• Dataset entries
/-- Each field of a join is the piece joined there: drop the pieces below it, and it is the lowest of what is left. -/
@[simp] theorem field_joinFields (op : BitVec 5) (d : BitVec 3) (i : BitVec 1) (x : BitVec 3) (r : BitVec 1) (y : BitVec 3) :
    field (joinFields op d i x r y) 11 5 = op ∧ field (joinFields op d i x r y) 8 3 = d ∧
      field (joinFields op d i x r y) 7 1 = i ∧ field (joinFields op d i x r y) 4 3 = x ∧
      field (joinFields op d i x r y) 3 1 = r ∧ field (joinFields op d i x r y) 0 3 = y := by
  unfold joinFields field
  refine ⟨?op, ?d, ?i, ?x, ?r, ?y⟩ <;> repeat rw [BitVec.extractLsb'_append_eq_of_le (by decide)]
  case op => exact BitVec.extractLsb'_eq_self
  all_goals exact BitVec.extractLsb'_append_eq_right

@[simp] theorem field_joinByte (op : BitVec 5) (d : BitVec 3) (imm : Byte) :
    field (joinByte op d imm) 11 5 = op ∧ field (joinByte op d imm) 8 3 = d ∧ field (joinByte op d imm) 0 8 = imm :=
  ⟨(field_high (op ++ d) imm 3 5).trans BitVec.extractLsb'_append_eq_left,
    (field_high (op ++ d) imm 0 3).trans BitVec.extractLsb'_append_eq_right, field_low (op ++ d) imm⟩

theorem joinFields_field (w : Word) :
    joinFields (field w 11 5) (field w 8 3) (field w 7 1) (field w 4 3) (field w 3 1) (field w 0 3) = w := by
  apply BitVec.eq_of_getLsbD_eq
  intro n hn
  unfold joinFields field
  rw [BitVec.getLsbD_append]
  simp only [BitVec.getLsbD_append]
  interval_cases n <;> simp

theorem joinByte_field (w : Word) : joinByte (field w 11 5) (field w 8 3) (field w 0 8) = w := by
  apply BitVec.eq_of_getLsbD_eq
  intro n hn
  unfold joinByte field
  rw [BitVec.getLsbD_append, BitVec.getLsbD_append]
  interval_cases n <;> simp

/-- A mask written as a join acts field by field. -/
theorem and_joinFields (w : Word) (op : BitVec 5) (d : BitVec 3) (i : BitVec 1) (x : BitVec 3) (r : BitVec 1) (y : BitVec 3) :
    w &&& joinFields op d i x r y = joinFields (field w 11 5 &&& op) (field w 8 3 &&& d) (field w 7 1 &&& i)
      (field w 4 3 &&& x) (field w 3 1 &&& r) (field w 0 3 &&& y) := by
  rw [← joinFields_field (w &&& _)]
  simp [field_and]

/-! ### The forms of a canonical word -/

theorem encode_nop : encode .nop = joinFields 0 0 0 0 0 0 := rfl

theorem encode_halt : encode .halt = joinFields 2 0 0 0 0 0 := rfl

theorem encode_mov (gd gs : Reg) : encode (.mov gd gs) = joinFields 3 gd.code 0 gs.code 0 0 :=
  (BitVec.append_assoc (x₂ := 0#1) (x₃ := 0#3)).symm

theorem append_zeros (hi : Byte) : hi ++ 0#1 ++ 0#3 ++ 0#1 = hi ++ 0#5 := by
  rw [BitVec.append_assoc, BitVec.append_assoc]; rfl

theorem encode_load (gd : Reg) (p : Ptr) : encode (.load gd p) = joinFields 5 gd.code 0 0 0 p.reg.code :=
  congrArg (fun hi : BitVec 13 => hi ++ p.reg.code) (append_zeros _).symm

theorem encode_store (gs : Reg) (p : Ptr) : encode (.store gs p) = joinFields 7 gs.code 0 0 0 p.reg.code :=
  congrArg (fun hi : BitVec 13 => hi ++ p.reg.code) (append_zeros _).symm

theorem encode_loadImm (gd : Reg) (imm : Byte) : encode (.loadImm gd imm) = joinByte 4 gd.code imm := rfl

theorem encode_storeImm (gs : Reg) (imm : Byte) : encode (.storeImm gs imm) = joinByte 6 gs.code imm := rfl

theorem encodeUnary_eq (u : BitVec 2) (gd : Dest) (gs : Reg) :
    encodeUnary u gd gs = joinFields 15 gd.code 0 gs.code gd.writeBack (u ++ 0#1) := BitVec.append_assoc

/-- The opcode field of a word of the conditional group: bit 15, the condition and bit 11. -/
def condOpcode (c : BitVec 3) (k : BitVec 1) : BitVec 5 := 1#1 ++ c ++ k

theorem le_condOpcode : ∀ (c : BitVec 3) (k : BitVec 1), 16 ≤ (condOpcode c k).toNat := by decide

theorem extractLsb'_condOpcode : ∀ (c : BitVec 3) (k : BitVec 1),
    (condOpcode c k).extractLsb' 4 1 = 1 ∧ (condOpcode c k).extractLsb' 1 3 = c ∧ (condOpcode c k).extractLsb' 0 1 = k := by
  decide

theorem encode_movi (cond : Cond) (gd : Reg) (imm : Byte) :
    encode (.movi cond gd imm) = joinByte (condOpcode cond.code 0) gd.code imm := rfl

theorem encode_jmp (cond : Cond) (imm : Byte) : encode (.jmp cond imm) = joinByte (condOpcode cond.code 0) 7 imm := by
  cases cond <;> rfl

theorem encode_call (cond : Cond) (imm : Byte) : encode (.call cond imm) = joinByte (condOpcode cond.code 1) 7 imm := by
  cases cond <;> rfl

/-! ### The seven binary operations -/

/-- The binary ALU operations (30_encoding.md R57). -/
inductive Binary where
  | adc | add | sbc | sub | and | or | xor

namespace Binary

/-- `bbb` -/
def code : Binary → BitVec 3
  | adc => 0
  | add => 1
  | sbc => 2
  | sub => 3
  | and => 4
  | or => 5
  | xor => 6

/-- The opcode bits[15:11], `01bbb`. -/
def opcode (b : Binary) : BitVec 5 := 0b01#2 ++ b.code

def regInstr : Binary → Dest → Reg → Reg → Instr
  | adc => .adcReg
  | add => .addReg
  | sbc => .sbcReg
  | sub => .subReg
  | and => .andReg
  | or => .orReg
  | xor => .xorReg

def immInstr : Binary → Dest → Reg → BitVec 3 → Instr
  | adc => .adcImm
  | add => .addImm
  | sbc => .sbcImm
  | sub => .subImm
  | and => .andImm
  | or => .orImm
  | xor => .xorImm

theorem encode_regInstr (b : Binary) (gd : Dest) (x y : Reg) :
    encode (b.regInstr gd x y) = joinFields b.opcode gd.code 0 x.code gd.writeBack y.code := by cases b <;> rfl

theorem encode_immInstr (b : Binary) (gd : Dest) (x : Reg) (imm : BitVec 3) :
    encode (b.immInstr gd x imm) = joinFields b.opcode gd.code 1 x.code gd.writeBack imm := by cases b <;> rfl

end Binary

theorem encode_unaryInstr (u : BitVec 2) (gd : Dest) (gs : Reg) :
    encode (unaryInstr u gd gs) = joinFields 15 gd.code 0 gs.code gd.writeBack (u ++ 0#1) := by
  rw [← encodeUnary_eq]
  match u with
  | 0 | 1 | 2 | 3 => rfl

/-- An instruction by its form: the fourteen binary instructions and the four unary ones are one case each. -/
theorem Instr.casesByForm {P : Instr → Prop} (nop : P .nop) (halt : P .halt) (mov : ∀ gd gs, P (.mov gd gs))
    (loadImm : ∀ gd imm, P (.loadImm gd imm)) (load : ∀ gd p, P (.load gd p))
    (storeImm : ∀ gs imm, P (.storeImm gs imm)) (store : ∀ gs p, P (.store gs p))
    (binaryReg : ∀ (b : Binary) (gd x y), P (b.regInstr gd x y))
    (binaryImm : ∀ (b : Binary) (gd x imm), P (b.immInstr gd x imm)) (unary : ∀ u gd gs, P (unaryInstr u gd gs))
    (movi : ∀ cond gd imm, P (.movi cond gd imm)) (jmp : ∀ cond imm, P (.jmp cond imm))
    (call : ∀ cond imm, P (.call cond imm)) (i : Instr) : P i := by
  cases i with
  | nop => exact nop
  | halt => exact halt
  | mov => exact mov _ _
  | loadImm => exact loadImm _ _
  | load => exact load _ _
  | storeImm => exact storeImm _ _
  | store => exact store _ _
  | adcReg => exact binaryReg .adc _ _ _
  | addReg => exact binaryReg .add _ _ _
  | sbcReg => exact binaryReg .sbc _ _ _
  | subReg => exact binaryReg .sub _ _ _
  | andReg => exact binaryReg .and _ _ _
  | orReg => exact binaryReg .or _ _ _
  | xorReg => exact binaryReg .xor _ _ _
  | adcImm => exact binaryImm .adc _ _ _
  | addImm => exact binaryImm .add _ _ _
  | sbcImm => exact binaryImm .sbc _ _ _
  | subImm => exact binaryImm .sub _ _ _
  | andImm => exact binaryImm .and _ _ _
  | orImm => exact binaryImm .or _ _ _
  | xorImm => exact binaryImm .xor _ _ _
  | not => exact unary 0 _ _
  | ror => exact unary 1 _ _
  | shr => exact unary 2 _ _
  | rcr => exact unary 3 _ _
  | movi => exact movi _ _ _
  | jmp => exact jmp _ _
  | call => exact call _ _

/-! ### The decoder by the opcode -/

/-- The groups of opcodes the decoder tells apart (30_encoding.md R62). -/
theorem opcode_cases (op : BitVec 5) :
    op = 0 ∨ op = 1 ∨ op = 2 ∨ op = 3 ∨ op = 4 ∨ op = 5 ∨ op = 6 ∨ op = 7 ∨
      (∃ b ∈ [Binary.adc, .add, .sbc, .sub, .and, .or, .xor], op = b.opcode) ∨ op = 15 ∨
      ∃ c k, op = condOpcode c k := by
  revert op; decide

/-- A word of a pointer form, LOAD or STORE (30_encoding.md R54). -/
def decodePtr (mk : Ptr → Instr) (w : Word) : Except EncodingReject Instr :=
  match Ptr.ofCode (field w 0 3) with
  | none => .error .pointerCode
  | some p => .ok (mk p)

theorem decodePtr_eq_ok {mk : Ptr → Instr} {w : Word} {i : Instr} (h : decodePtr mk w = .ok i) :
    ∃ p, Ptr.ofCode (field w 0 3) = some p ∧ i = mk p := by
  unfold decodePtr at h
  split at h <;> cases h
  exact ⟨_, ‹_›, rfl⟩

section equations
variable {dc : DontCare} {w : Word}

theorem decode_of_opcode_nop (h : field w 11 5 = 0) : decode dc w = checkDashes dc 0x07FF w (.ok .nop) := by
  simp [decode, h]

theorem decode_of_opcode_one (h : field w 11 5 = 1) : decode dc w = .error .unassignedEncoding := by
  simp [decode, h]

theorem decode_of_opcode_halt (h : field w 11 5 = 2) : decode dc w = checkDashes dc 0x07FF w (.ok .halt) := by
  simp [decode, h]

theorem decode_of_opcode_mov (h : field w 11 5 = 3) : decode dc w =
    checkDashes dc 0x008F w (.ok (.mov (Reg.ofCode (field w 8 3)) (Reg.ofCode (field w 4 3)))) := by
  simp [decode, h]

theorem decode_of_opcode_loadImm (h : field w 11 5 = 4) :
    decode dc w = .ok (.loadImm (Reg.ofCode (field w 8 3)) (field w 0 8)) := by
  simp [decode, h]

theorem decode_of_opcode_load (h : field w 11 5 = 5) :
    decode dc w = checkDashes dc 0x00F8 w (decodePtr (.load (Reg.ofCode (field w 8 3))) w) := by
  rw [decode, h]; rfl

theorem decode_of_opcode_storeImm (h : field w 11 5 = 6) :
    decode dc w = .ok (.storeImm (Reg.ofCode (field w 8 3)) (field w 0 8)) := by
  simp [decode, h]

theorem decode_of_opcode_store (h : field w 11 5 = 7) :
    decode dc w = checkDashes dc 0x00F8 w (decodePtr (.store (Reg.ofCode (field w 8 3))) w) := by
  rw [decode, h]; rfl

theorem decode_of_opcode_binary {b : Binary} (h : field w 11 5 = b.opcode) :
    decode dc w = decodeBinary b.regInstr b.immInstr w := by
  cases b <;> simp [decode, h] <;> rfl

theorem decode_of_opcode_cond {c : BitVec 3} {k : BitVec 1} (h : field w 11 5 = condOpcode c k) :
    decode dc w = decodeConditional w := by
  have hle : 16 ≤ (field w 11 5).toNat := h ▸ le_condOpcode c k
  unfold decode
  split <;> first | rfl | omega

end equations

@[simp] theorem checkDashes_ignore (dashes w : Word) (r : Except EncodingReject Instr) :
    checkDashes .ignore dashes w r = r := rfl

@[simp] theorem checkDashes_zero (dc : DontCare) (w : Word) (r : Except EncodingReject Instr) :
    checkDashes dc 0#16 w r = r := by
  cases dc <;> simp [checkDashes]

theorem field_of_opcode_cond {w : Word} {c : BitVec 3} {k : BitVec 1} (hop : field w 11 5 = condOpcode c k) :
    field w 12 3 = c ∧ field w 11 1 = k := by
  obtain ⟨-, hc, hk⟩ := extractLsb'_condOpcode c k
  rw [← field_field w 11 5 1 3 (by decide), ← field_field w 11 5 0 1 (by decide), hop]
  exact ⟨hc, hk⟩

/-! ### Decoding what was encoded -/

@[simp] theorem aluDest_joinFields (op : BitVec 5) (gd : Dest) (i : BitVec 1) (x y : BitVec 3) :
    aluDest (joinFields op gd.code i x gd.writeBack y) = gd := by
  cases gd <;> simp [aluDest, Dest.writeBack, Dest.code]

theorem decode_encode_binaryReg (b : Binary) (gd : Dest) (x y : Reg) :
    decode .ignore (encode (b.regInstr gd x y)) = .ok (b.regInstr gd x y) := by
  rw [b.encode_regInstr, decode_of_opcode_binary (b := b) (by simp)]
  simp [decodeBinary]

theorem decode_encode_binaryImm (b : Binary) (gd : Dest) (x : Reg) (imm : BitVec 3) :
    decode .ignore (encode (b.immInstr gd x imm)) = .ok (b.immInstr gd x imm) := by
  rw [b.encode_immInstr, decode_of_opcode_binary (b := b) (by simp)]
  simp [decodeBinary]

theorem decode_encode_unary (u : BitVec 2) (gd : Dest) (gs : Reg) :
    decode .ignore (encode (unaryInstr u gd gs)) = .ok (unaryInstr u gd gs) := by
  have hy : field (encode (unaryInstr u gd gs)) 0 3 = u ++ 0#1 := by simp [encode_unaryInstr]
  have hbit : field (encode (unaryInstr u gd gs)) 0 1 = 0 := by
    rw [← field_field _ 0 3 0 1 (by decide), hy]; exact BitVec.extractLsb'_append_eq_right
  have hu : field (encode (unaryInstr u gd gs)) 1 2 = u := by
    rw [← field_field _ 0 3 1 2 (by decide), hy]; exact BitVec.extractLsb'_append_eq_left
  rw [decode_of_opcode_unary (by simp [encode_unaryInstr]), decodeUnary_ignore hbit, hu]
  simp [encode_unaryInstr]

@[simp] theorem field_joinByte_cond (c : BitVec 3) (k : BitVec 1) (d : BitVec 3) (imm : Byte) :
    field (joinByte (condOpcode c k) d imm) 12 3 = c ∧ field (joinByte (condOpcode c k) d imm) 11 1 = k :=
  field_of_opcode_cond (by simp)

theorem decode_joinByte_cond {dc : DontCare} (c : BitVec 3) (k : BitVec 1) (d : BitVec 3) (imm : Byte) :
    decode dc (joinByte (condOpcode c k) d imm) = decodeConditional (joinByte (condOpcode c k) d imm) :=
  decode_of_opcode_cond (c := c) (k := k) (by simp)

theorem decode_ignore_encode {i : Instr} (h : i.wellFormed = true) : decode .ignore (encode i) = .ok i := by
  cases i using Instr.casesByForm with
  | nop | halt => rfl
  | mov => rw [encode_mov, decode_of_opcode_mov (by simp)]; simp
  | loadImm => rw [encode_loadImm, decode_of_opcode_loadImm (by simp)]; simp
  | load => rw [encode_load, decode_of_opcode_load (by simp)]; simp [decodePtr]
  | storeImm => rw [encode_storeImm, decode_of_opcode_storeImm (by simp)]; simp
  | store => rw [encode_store, decode_of_opcode_store (by simp)]; simp [decodePtr]
  | binaryReg => exact decode_encode_binaryReg _ _ _ _
  | binaryImm => exact decode_encode_binaryImm _ _ _ _
  | unary => exact decode_encode_unary _ _ _
  | movi => simpa [encode_movi, decode_joinByte_cond, decodeConditional, Instr.wellFormed] using h
  | jmp => simp [encode_jmp, decode_joinByte_cond, decodeConditional, Reg.ofCode]
  | call => simp [encode_call, decode_joinByte_cond, decodeConditional, Reg.ofCode]

/-! ### The ignored bits of each form (30_encoding.md R53, R65) -/

/-- The bits that take part in the meaning: all but the `-` bits, and for destination `F` all but d. -/
def Instr.usedBits (i : Instr) : Word := ~~~(i.dashBits ||| if i.discards then 0x0700 else 0x0000)

/-- `ddd` takes part where the destination is a register. -/
def Dest.usedBits : Dest → BitVec 3
  | .f => 0
  | .g _ => 7

theorem usedBits_of_dest {i : Instr} {gd : Dest} {dash : BitVec 1} (hdash : i.dashBits = joinFields 0 0 dash 0 0 0)
    (hdisc : i.discards = (gd == .f)) : i.usedBits = joinFields 31 gd.usedBits (~~~dash) 7 1 7 := by
  have hbits : ∀ dash : BitVec 1, ~~~(joinFields 0 0 dash 0 0 0 ||| 0x0700) = joinFields 31 0 (~~~dash) 7 1 7 ∧
      ~~~(joinFields 0 0 dash 0 0 0 ||| 0x0000) = joinFields 31 7 (~~~dash) 7 1 7 := by decide
  rw [Instr.usedBits, hdash, hdisc]
  cases gd with
  | f => exact (hbits dash).1
  | g => exact (hbits dash).2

• PROBLEM TO WORK ON
Filter the records above and copy every line that contains the word "subReg".

• ANSWER TO THIS TASK
  | sub => .subReg
  | subReg => exact binaryReg .sub _ _ _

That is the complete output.